Fredrik Dahm

Personal information
- Full name: Fredrik Dahm
- Date of birth: 29 October 1982 (age 43)
- Height: 1.92 m (6 ft 3+1⁄2 in)
- Position: Striker

Team information
- Current team: Korsvoll
- Number: 22

Youth career
- Lyn

Senior career*
- Years: Team / Apps / (Gls)
- 2000–2002: Lyn / 4 / (1)
- 2003–2005: Lørenskog
- 2006: Sparta Sarpsborg / 29 / (8)
- 2007–2008: Drøbak/Frogn
- 2009: Lyn / 16 / (2)
- 2012–: Korsvoll

= Fredrik Dahm =

Norwegian footballer (born 1982)

Fredrik Dahm (born 29 October 1982) is a Norwegian footballer who currently plays for Korsvoll.

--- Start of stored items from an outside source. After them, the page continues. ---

/-- 42_flame.md R57: `flame` is 0 after FLAME_UPDATE only by a collapse that drew 0; without a collapse it grows by 1 up to
255, at any configuration, one STEP or many; at the reference shift there is none with `wind` at most 3. So a run of STEPs
whose collapses all read a `wind` of at most 3, gusts to such a `wind` included, takes `flame` from 0 to 255 in 255 STEPs
and leaves it there; and a run without a gust from such a `wind`, every one before the first gust after reset among
them, is such a run. -/
def Obligations.FlameGrowsUntilKnockedDown : Prop :=
  (∀ (p : Config) (S : Block), (flameUpdate p S).flame ≥ 1 ∨ (collapses p S ∧ collapseValue S = 0)) ∧
  (∀ (p : Config) (S : Block), ¬ collapses p S → (flameUpdate p S).flame.toNat = min 255 (S.flame.toNat + 1)) ∧
  (∀ (p : Config) (S : Block) (n : Nat), (∀ k, k < n → ¬ collapses p (windUpdate p (stepTimes p k S))) →
    (stepTimes p n S).flame.toNat = min 255 (S.flame.toNat + n)) ∧
  (∀ (S : Block), S.wind ≤ 3 → ¬ collapses Config.hardware S) ∧
  (∀ (S : Block) (n : Nat),
    (∀ k, k < n → (windUpdate Config.hardware (stepTimes Config.hardware k S)).wind ≤ 3) →
    (stepTimes Config.hardware n S).flame.toNat = min 255 (S.flame.toNat + n)) ∧
  (∀ (S : Block) (n : Nat), S.wind ≤ 3 → (∀ k, k < n → ¬ gusts Config.hardware (stepTimes Config.hardware k S)) →
    (stepTimes Config.hardware n S).flame.toNat = min 255 (S.flame.toNat + n))

/-! The Inertia Filter. -/

/-- 43_filter.md R58: FILTER_UPDATE, in the arithmetic of 00_scope.md R9, with nothing but `flameprime` written. -/
def Obligations.FilterUpdateFollowsItsRule : Prop :=
  ∀ (p : Config) (S : Block), (filterUpdate p S).tuple = S.tuple.filterUpdate p

/-- 43_filter.md R59: at equality the output steps down, but for the floor case; the alternation: from an equality above
the floor, with `flame` not lower meanwhile, it steps back up on the next FILTER_UPDATE; and the golden prefix this
gives, where STEP 4 meets `flame = flameprime = 4` and steps down to 2. -/
def Obligations.FilterStepsDownAtEquality : Prop :=
  ((List.range 8).map (fun n => (stepTimes Config.hardware (n + 1) Block.zero).flameprime) =
    [2, 2, 4, 2, 4, 6, 8, 6]) ∧
  (flameUpdate Config.hardware (windUpdate Config.hardware (stepTimes Config.hardware 3 Block.zero))).flame = 4 ∧
  (stepTimes Config.hardware 3 Block.zero).flameprime = 4 ∧
  ∀ (p : Config) (S : Block), S.flame = S.flameprime →
    (S.flameprime > p.agility → (filterUpdate p S).flameprime.toNat = S.flameprime.toNat - p.agility.toNat) ∧
    (S.flameprime ≤ p.agility → (filterUpdate p S).flameprime = S.flameprime) ∧
    (S.flameprime > p.agility → p.agility > 0 → S.flame < 255 → ∀ v : Byte, v ≥ S.flame →
      (filterUpdate p ((filterUpdate p S).setFlame v)).flameprime = S.flameprime)

/-- 43_filter.md R60: the output moves by exactly `AGILITY` or not at all, up only below `flame`, down only at or above
it; so the outputs before and after a STEP differ by at most `AGILITY`, 2 on this hardware. -/
def Obligations.OutputRateIsBounded : Prop :=
  (∀ (p : Config) (S : Block),
    (filterUpdate p S).flameprime.toNat = S.flameprime.toNat ∨
    (S.flame > S.flameprime ∧ (filterUpdate p S).flameprime.toNat = S.flameprime.toNat + p.agility.toNat) ∨
    (S.flame ≤ S.flameprime ∧ (filterUpdate p S).flameprime.toNat + p.agility.toNat = S.flameprime.toNat)) ∧
  (∀ (p : Config) (S : Block), (stepBlock p S).flameprime.toNat ≤ S.flameprime.toNat + p.agility.toNat ∧
    S.flameprime.toNat ≤ (stepBlock p S).flameprime.toNat + p.agility.toNat) ∧
  (∀ (s : State), ∃ t, exec .step s = .next t ∧ t.out.toNat ≤ s.out.toNat + 2 ∧ s.out.toNat ≤ t.out.toNat + 2)

/-- 43_filter.md R61: an increment ends at most at 254 and a decrement at least at 1; on this hardware a stream of STEPs
from the zero state shows even outputs, 2 after the first and 2 to 254 ever after; and with `AGILITY` 0 or 255 the output
never changes. -/
def Obligations.OutputRangeOfTheFilter : Prop :=
  (∀ (p : Config) (S : Block), (filterUpdate p S).flameprime > S.flameprime → (filterUpdate p S).flameprime ≤ 254) ∧
  (∀ (p : Config) (S : Block), (filterUpdate p S).flameprime < S.flameprime → (filterUpdate p S).flameprime ≥ 1) ∧
  (stepTimes Config.hardware 1 Block.zero).flameprime = 2 ∧
  (∀ n, 0 < n → (stepTimes Config.hardware n Block.zero).flameprime.toNat % 2 = 0 ∧
    2 ≤ (stepTimes Config.hardware n Block.zero).flameprime ∧
    (stepTimes Config.hardware n Block.zero).flameprime ≤ 254) ∧
  (∀ (p : Config) (S : Block), p.agility = 0 ∨ p.agility = 255 → filterUpdate p S = S)

/-! The commands. -/

/-- 44_commands.md R62: STEP completes in every state, and does to the block, in the arithmetic of 00_scope.md R9, the three
micro-operations in order; `out` then shows the new `flameprime`, and what the host has still to do is unchanged. -/
def Obligations.StepCommandFollowsItsRule : Prop :=
  ∀ (s : State), ∃ t, exec .step s = .next t ∧ t.block.tuple = s.block.tuple.step Config.hardware ∧
    t.out = t.block.flameprime ∧ t.pending = s.pending

/-- STEP at any values of the tuning constants agrees with the rules' arithmetic (00_scope.md R6, R9). Off the reference
constants that arithmetic is the spec's own extrapolation (92_eei_decisions.md D12; log entry 7). -/
def Obligations.StepAgreesWithTheArithmeticAtEveryConfiguration : Prop :=
  ∀ (p : Config) (n : Nat) (S : Block), (stepTimes p n S).tuple = (Tuple.step p)^[n] S.tuple

/-- 44_commands.md R63, R64: a STEP's generator moves by the draws of its two updates and no other, 2 to 5 of them, by the
table of the two. -/
def Obligations.StepMakesTwoToFiveDraws : Prop :=
  ∀ (s : State), ∃ t, exec .step s = .next t ∧
    sameGenerator t.block (drawTimes (stepDrawCount Config.hardware s.block) s.block) ∧
    stepDrawCount Config.hardware s.block =
      (if (drawTimes 1 s.block).c < 5 then (if (drawTimes 2 s.block).c > 220 then 3 else 2) else 1) +
      (if collapses Config.hardware (windUpdate Config.hardware s.block) then 2 else 1) ∧
    2 ≤ stepDrawCount Config.hardware s.block ∧ stepDrawCount Config.hardware s.block ≤ 5

/-- 44_commands.md R65: INIT completes in every state with all seven registers 0 and `out` at 0, and from the zero state
changes nothing. -/
def Obligations.InitPutsTheBlockInTheZeroState : Prop :=
  (∀ (s : State), ∃ t, exec .init s = .next t ∧
    t.block.tuple = { x := 0, a := 0, b := 0, c := 0, wind := 0, flame := 0, flameprime := 0 } ∧
    t.out = 0 ∧ t.pending = s.pending) ∧
  (∀ (s : State), s.block = Block.zero → exec .init s = .next s)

Dahm originally came from Lyn's youth department. He played four games in 2000, but was then injured. Ahead of the 2003 season he left Lyn for Lørenskog IF. Ahead of the 2006 season he joined Sparta Sarpsborg. In 2007 and 2008 he played for Drøbak/Frogn IL, before he returned to Lyn before the Norwegian Premier League 2009 season.

He is the older brother of Mads Dahm who has also played for Lyn.